Finalmente, concluyó su discurso y nos dio el permiso para poder besarnos y sellar nuestro amor. Sebastian no perdió el tiempo; tomó mi rostro entre sus manos y besó mis labios logrando sacar aplausos entre los invitados que atentos nos observaban emocionados.

—Te amo, preciosa. —Murmuró el rumano a centímetros de mis labios. —Las amo. —Dijo, esta vez, observando en dirección a Mary.

—Nosotras también te amamos. —Reí divertida. Rodeé su cuello entre mis brazos y nuevamente, nos volvimos a besar.

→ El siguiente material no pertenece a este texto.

-- ==== Sys2Proof/Machine/Items.lean ====
section
/-! DEFINITION. The item instructions of page 5: FREEZE (R232 to R245), RETIRE, YIELD and EXQ (R246 to R250). -/

namespace Sys2Proof.Machine

/-! ## The exemplar descriptor (R232, R233) -/

structure FreezeDesc where
  base   : Nat
  len    : Nat
  gmask  : BitVec 32
  vmask  : BitVec 32
  pmask  : BitVec 16
  res    : Bool
  osplit : Bool
  ok     : Bool
  deriving DecidableEq, Repr

def freezeDesc (d : Nat) : FreezeDesc :=
  let f := fun (off n : Nat) => bitsAt d (8 * off) (8 * n)
  let base := f 0 8
  let len := f 8 4
  { base := base, len := len * 256, gmask := BitVec.ofNat 32 (f 16 4), vmask := BitVec.ofNat 32 (f 20 4),
    pmask := BitVec.ofNat 16 (f 24 2), res := f 32 8 % 2 = 1, osplit := f 32 8 / 2 % 2 = 1,
    ok := base < 0x80000 && base % 256 = 0 && len ≤ 192 && base + 256 * len ≤ 0x80000 && f 12 4 = 0 && f 26 6 = 0
      && f 32 8 < 4 && f 40 24 = 0 }

/-- COPY with a reason of R236. -/
def copyErr {α : Type} (reason : Nat) : R α := trap cCOPY (BitVec.ofNat 64 reason)

/-- The registers that a mask names. -/
def maskRegs (m : BitVec 32) : List RegNum := ((upFrom 0 32).filter fun i => m.getLsbD i).map (BitVec.ofNat 5)
def maskPreds (m : BitVec 16) : List PredNum := ((upFrom 0 16).filter fun i => m.getLsbD i).map (BitVec.ofNat 4)

/-- R244: slots of a list, from position `k` on in turn, that have no item to run. -/
def State.idleRun (s : State) (t : Task) (mates : List CoreId) (k : Nat) : Nat → Nat
  | 0 => 0
  | n + 1 =>
    match listAt mates (k % mates.length) with
    | some c =>
      let queued := match indexIn c t.slots with | some i => !(assocGetD t.queues i []).isEmpty | none => true
      if (s.agent (.core c)).run = .idle && !queued then 1 + State.idleRun s t mates (k + 1) n else 0
    | none => 0

/-! ## Queues of a level (R238, R239) -/

/-- The entry for the items `i`, `i + stride`, … below `n`. -/
def queueOf (level : BitVec 2) (i stride n parent : Nat) : List Queued :=
  if n ≤ i then [] else [{ level := level, index := i, stride := stride, count := (n - i + stride - 1) / stride,
                           parent := parent, saved := none, image := none, spill := none, commands := [] }]

/-- R239: behind what has started, ahead of every level-1 item that has not. -/
def queueInsert (new : List Queued) : List Queued → List Queued
  | [] => new
  | q :: rest => if q.level ≠ 2 && q.saved.isNone then new ++ (q :: rest) else q :: queueInsert new rest

def queueLevel1 (n size : Nat) (q : Assoc (List Queued)) : List Nat → Assoc (List Queued)
  | [] => q
  | slot :: rest =>
    let entry := queueOf 1 (if slot = 0 then size else slot) size n 0
    queueLevel1 n size (assocPut q slot (assocGetD q slot [] ++ entry)) rest

def queueLevel2 (slots mates : List CoreId) (k n parent : Nat) (q : Assoc (List Queued)) : List Nat → Assoc (List Queued)
  | [] => q
  | d :: rest =>
    let q := match (listAt mates ((k + d) % mates.length)).bind fun c => indexIn c slots with
      | some slot =>
        let entry := queueOf 2 (if d = 0 then mates.length else d) mates.length n parent
        assocPut q slot (queueInsert entry (assocGetD q slot []))
      | none => q
    queueLevel2 slots mates k n parent q rest

/-! ## FREEZE (R235) -/

/-- The exemplar of the agent in focus, whose carried registers have been read. -/
def State.exemplar (s : State) (x : Pfx) (a : RegNum) (d : FreezeDesc) (n parent : Nat) : Exemplar :=
  let dest : BitVec 32 := if a = 0 then 1 else BitVec.twoPow 32 a.toNat ||| 1
  let l := tcmLoc s.core.agent.memIndex 0
  { task := s.core.ident.task, n := n, parent := parent, gMask := d.gmask &&& ~~~dest, vMask := d.vmask,
    pMask := d.pmask &&& ~~~1, dest := a, g := s.core.g, v := s.core.v, p := s.core.p,
    pcc := s.core.pcc.setCursor (s.next x), csr := s.core.csr, base := d.base, len := d.len, resident := d.res,
    osplit := d.osplit, left := n, cells := memMove (memRange s.mem (l + d.base) d.len) l 0,
    tags := (tagsRange s.tags (l + d.base) d.len).map fun g => g - l / 16 }

/-- Half `level` of a list of clusters is filled. DESIGN CHOICE (assumption 93): a team uses exemplars (R65) from its first
level-1 FREEZE to the end of its task. -/
def State.fillHalves (s : State) (level : Nat) (e : Exemplar) : List Nat → State
  | [] => s
  | k :: rest =>
    let c := s.cluster k
    State.fillHalves (s.setCluster k (if level = 2 then { c with half2 := some e } else { c with half1 := some e, inUse := true }))
      level e rest

/-- The freezing item becomes item 0 of its level. -/
def Core.becomeFirst (c : Core) (a : RegNum) (d : FreezeDesc) (e : Exemplar) (level : BitVec 2) (n parent parts k : Nat) : Core :=
  let dest : BitVec 32 := BitVec.twoPow 32 a.toNat ||| 1
  let gp := poisonMask e.gMask dest
  let vp := poisonMask e.vMask 0
  let pp := ~~~(e.pMask ||| 1)
  let (sovp, sovl) := if d.osplit then splitSump c.csr.sovp c.csr.sovl parts k else (c.csr.sovp, c.csr.sovl)
  { c with gPois := c.gPois ||| gp, vPois := c.vPois ||| vp, pPois := c.pPois ||| pp, gInh := c.gInh &&& ~~~gp,
           vInh := c.vInh &&& ~~~vp, pInh := c.pInh &&& ~~~pp, regionBase := d.base, regionLen := d.len,
           own := upFrom (d.base / 256) (d.len / 256), resident := d.res, csr := { c.csr with sovp := sovp, sovl := sovl },
           ident := { c.ident with level := level, item := 0, items := n, parent := parent } }

/-- R273: whether a granted channel holds an arrival of its current generation. -/
def State.anyArrived (s : State) (t : Task) : Bool := t.revival.isNone && t.weirKeys.any fun k => !(s.weir k).arrived.isEmpty

/-- R244, R235: what a team refuses of FREEZE. -/
def State.freezeFits (s : State) (t : Task) (d : FreezeDesc) (n : Nat) (id : CoreId) : R Unit :=
  let mates := t.slotsIn id.clusterKey
  let k := (indexIn id mates).getD 0
  if s.core.ident.level = 0 then
    if t.desc.result.length < 16 * n then copyErr 6
    else if d.res && t.slots.length < n then copyErr 3
    else if s.anyArrived t then .error (.wait (.room none))
    else .ok ()
  else if (s.cluster id.clusterKey).half2.isSome then copyErr 4
  else if d.res && 1 + s.idleRun t mates (k + 1) (mates.length - 1) < n then copyErr 3
  else .ok ()

/-- R235: the level comes into being: halves, item 0, queues and memberships. -/
def State.freezeTeam (s : State) (x : Pfx) (a : RegNum) (d : FreezeDesc) (n : Nat) (t : Task) (id : CoreId) : State :=
  let mates := t.slotsIn id.clusterKey
  let k := (indexIn id mates).getD 0
  let parent := s.core.ident.item
  if s.core.ident.level = 0 then
    let e := s.exemplar x a d n 0
    let s := s.fillHalves 1 e t.clusterKeys
    let size := t.slots.length
    let s := s.setCore (s.core.becomeFirst a d e 1 n 0 size s.core.ident.slot)
    let t := { t with level := 1, n1 := n, resident := d.res, live := t.live + (n - 1),
                      queues := queueLevel1 n size t.queues (upFrom 0 (min n size)) }
    let s := s.setTask t
    let members := if d.res then t.slots.take n else []
    if t.revival.isSome then s
    else (s.setMembers t members d.res t.weirKeys).setFlumeMembers t members d.res t.flumeKeys
  else
    let e := s.exemplar x a d n parent
    let s := s.fillHalves 2 e [id.clusterKey]
    let s := s.setCore (s.core.becomeFirst a d e 2 n parent mates.length k)
    s.setTask { t with live := t.live + (n - 1),
                       queues := queueLevel2 t.slots mates k n parent t.queues (upFrom 0 (min n mates.length)) }

/-- R235: an agent that runs no item of a task has no team: it becomes item 0 alone. -/
def State.freezeAlone (s : State) (x : Pfx) (a : RegNum) (d : FreezeDesc) (n : Nat) : State :=
  let level := s.core.ident.level + 1
  s.setCore (s.core.becomeFirst a d (s.exemplar x a d n s.core.ident.item) level n s.core.ident.item 1 0)

/-- R59 steps 1 to 6, then the place in TCM. -/
def State.freezePlace (s : State) (b : RegNum) : R Place :=
  let cap := s.g b
  let acc := (memAccess cap b cap.cursor 64).load
  match s.checkCap acc with
  | .error (_, t) => .error (.trap t)
  | .ok (va, redirected) =>
    match s.zone false va.toNat with
    | .direct .tcm _ =>
      if redirected then copyErr 1
      else match s.access acc with | .ok p => .ok p | .error (_, t) => .error (.trap t)
    | _ => copyErr 1

def execFreeze (x : Pfx) (a b c : RegNum) (s : State) : Out := itemOp x s fun s => do
  if s.core.ident.level = 2 then copyErr 2
  let s ← s.useG [c, b]
  let n := (s.gint c).toNat
  let p ← s.freezePlace b
  let s := s.beforeAccess p 64
  let d := freezeDesc (natOf (s.placeBytes p 64))
  if !d.ok then copyErr 1
  if n = 0 || 2 ^ 32 < n then copyErr 5
  let team := match s.ownTask, s.core.agent with | some t, .core id => some (t, id) | _, _ => none
  match team with
  | some (t, id) => s.freezeFits t d n id
  | none => .ok ()
  let dest : BitVec 32 := BitVec.twoPow 32 a.toNat ||| 1
  let s ← s.useG (maskRegs (d.gmask &&& ~~~dest))
  let s ← s.useV (maskRegs d.vmask)
  let s ← s.useP (maskPreds (d.pmask &&& ~~~1))
  let s := s.release 3
  let s := match team with
    | some (t, id) => s.freezeTeam x a d n t id
    | none => s.freezeAlone x a d n
  return s.setInt a 0

/-! ## RETIRE (R247) -/

/-- The checked place of the result record, where one is due. -/
def State.resultPlace (s : State) : R (Option Place) :=
  match s.ownTask, s.core.resultIndex with
  | some t, some i => do
    let (_, p) ← s.check (t.resultAccess i)
    s.issueStore p
    return some p
  | _, _ => .ok none

def retireBody (value : Word) (status : Nat) (s : State) : R State := do
  if !s.core.mx.queue.isEmpty || s.enginesBusy then .error (.wait (.room none))
  let p ← s.resultPlace
  return s.retireWith p value status 0

def execRetire (x : Pfx) (s : State) : Out := itemOp x s (retireBody 0 0)
def execRetireValue (x : Pfx) (a : RegNum) (s : State) : Out := itemOp x s fun s => do
  let (v, s) ← s.readG a
  retireBody (v.bits.setWidth 64) 1 s

/-! ## YIELD and EXQ (R249, R250) -/

/-- The team slot and the queue of the agent in focus. -/
def State.ownQueue (s : State) : Option (Task × Nat × List Queued) :=
  match s.ownTask, s.core.agent with
  | some t, .core id => (indexIn id t.slots).map fun i => (t, i, assocGetD t.queues i [])
  | _, _ => none

/-- R249: the item as it is saved: its registers, its TCM, its overflow bytes, its culvert commands; it resumes after
YIELD. -/
def State.yieldEntry (s : State) (x : Pfx) (commands : List (BitVec 1 × Cmd)) : Queued :=
  let c := s.core
  let c := Core.rewindMatrix { c with pcc := c.pcc.setCursor (s.next x), wait := none }
  { level := c.ident.level, index := c.ident.item, stride := 1, count := 1, parent := c.ident.parent, saved := some c,
    image := some (s.shot.save 0 (tcmLoc c.agent.memIndex 0) 0x80000), spill := s.saveOverflow,
    commands := commands }

def execYield (x : Pfx) (s : State) : Out := itemOp x s fun s =>
  match s.ownQueue, s.core.resident with
  | some (t, i, q :: rest), false =>
    let s := s.release 5
    let (s, commands) := s.liftCommands s.core.kicked [AgentId.clusterOf s.core.agent]
    let t := { t with queues := assocPut t.queues i (q :: rest ++ [s.yieldEntry x commands]) }
    let s := s.setTask t
    .ok { s with core := s.core.rest }
  | _, _ => .ok s

/-- R250. -/
def State.dispatcher (s : State) (sel : Nat) : Word :=
  let c := s.core
  match sel with
  | 0 => match s.ownQueue with
    | some (_, _, q) => BitVec.ofNat 64 ((q.filter fun e => e.level = c.ident.level).map (·.count)).sum
    | none => 0
  | 1 => match s.ownTask with
    | some t => BitVec.ofNat 64 (if c.ident.level = 2 then t.retired2 else if c.ident.level = 1 then t.retired1 else 0)
    | none => 0
  | 2 => if c.ident.level = 2 then BitVec.ofNat 64 c.ident.parent else 0
  | 3 => BitVec.ofNat 64 c.own.length
  | 4 => c.gInh.setWidth 64
  | 5 => c.gPois.setWidth 64
  | 6 => c.vInh.setWidth 64
  | 7 => c.vPois.setWidth 64
  | 8 => (c.pInh.setWidth 64) ||| (c.pPois.setWidth 64 <<< 16)
  | 9 => if c.resident then 1 else 0
  | 10 => BitVec.ofNat 64 c.regionBase
  | _ => BitVec.ofNat 64 (c.regionLen / 256)
def execExq (x : Pfx) (a : RegNum) (sel : BitVec 4) (s : State) : Out :=
  .next (s.scalarInstr (s.onCulvert || 12 ≤ sel.toNat) false x fun s => .ok (s.setInt a (s.dispatcher sel.toNat)))

end Sys2Proof.Machine
end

Nos sacamos un par de fotos en familia. Tomé a mi hija en brazos y me cercioré de que estuviese seca y en condiciones de seguir con el mismo vestido. Estuve todo el tiempo con ella antes de dirigirme a la luna de miel con el ahora, mi esposo. No podía evitar sentir pena al dejarla con mi madre; sabía que nada malo le sucedería estando con ella y mi hermano, pero nunca me había separado de mi hija por tanto tiempo. Dos semanas lejos de mi pequeña me era algo similar a pasar dos meses, e incluso más sin su presencia infantil.

Esa misma tarde volamos directo a Australia. Nos habíamos dado el lujo de arrendar una cabaña frente a una de sus tantas playas. Prometían ser los mejores días que como marido y mujer podríamos tener en nuestras vidas.

Me recosté sobre la cama y respiré profundo. El viaje había sido agotador, por lo tanto, era una situación especial para que mis meninges comenzara a inflamarse y causarme dolor.

—No te ves muy bien. —Murmuró el rumano en cuanto se recostó a mi lado.

—Lo estaré. —Musité, masajeando suave el área de mis sienes. —Necesito saber cómo está Mary.

—Está bien. —Dijo el rumano, deslizó su mano hasta mi abdomen, buscando el borde de mi prenda. —Taylor me llamó hace cinco minutos. Ha dicho que Mary se ha comportado como una señorita.

—Es una señorita, Sebb. —Reí. —Nuestra hija es una Lady.

—Igual que la madre. —Besó mis labios. —¿Estás dispuesta...? —Murmuró. Su mano presionó mi pecho izquierdo, robándome un gemido y, por consiguiente, una risita juguetona. —Un día leí que el dolor de cabeza se quitaba con el sexo. ¿Quieres probar?

—¿Y si no funciona? —Cuestioné.

—Era un dato científico. —Explicó. Se posicionó sobre mí, tomó mi playera y la retiró de mi anatomía. — Hay que probar, ___________. Quien sabe... —Besó castamente mis labios. —Puede que le demos un hermanito a Mary. Después de todo, fue el único método que funcionó contra tus migrañas.

Reí divertida. Tomé su rostro entre mis manos y lo besé con pasión.

—Probemos el dato científico, amor. —El rumano curvó sus labios y formó una sonrisa coqueta. —Hazme el amor.

Dicho aquello, los besos de Sebastian no se hicieron esperar. Aquel día, nos las pasamos en nuestra habitación, entre jadeos y gemidos que más de alguna vez gritaron el nombre del otro. Efectivamente la migraña se fue. Había dado resultado.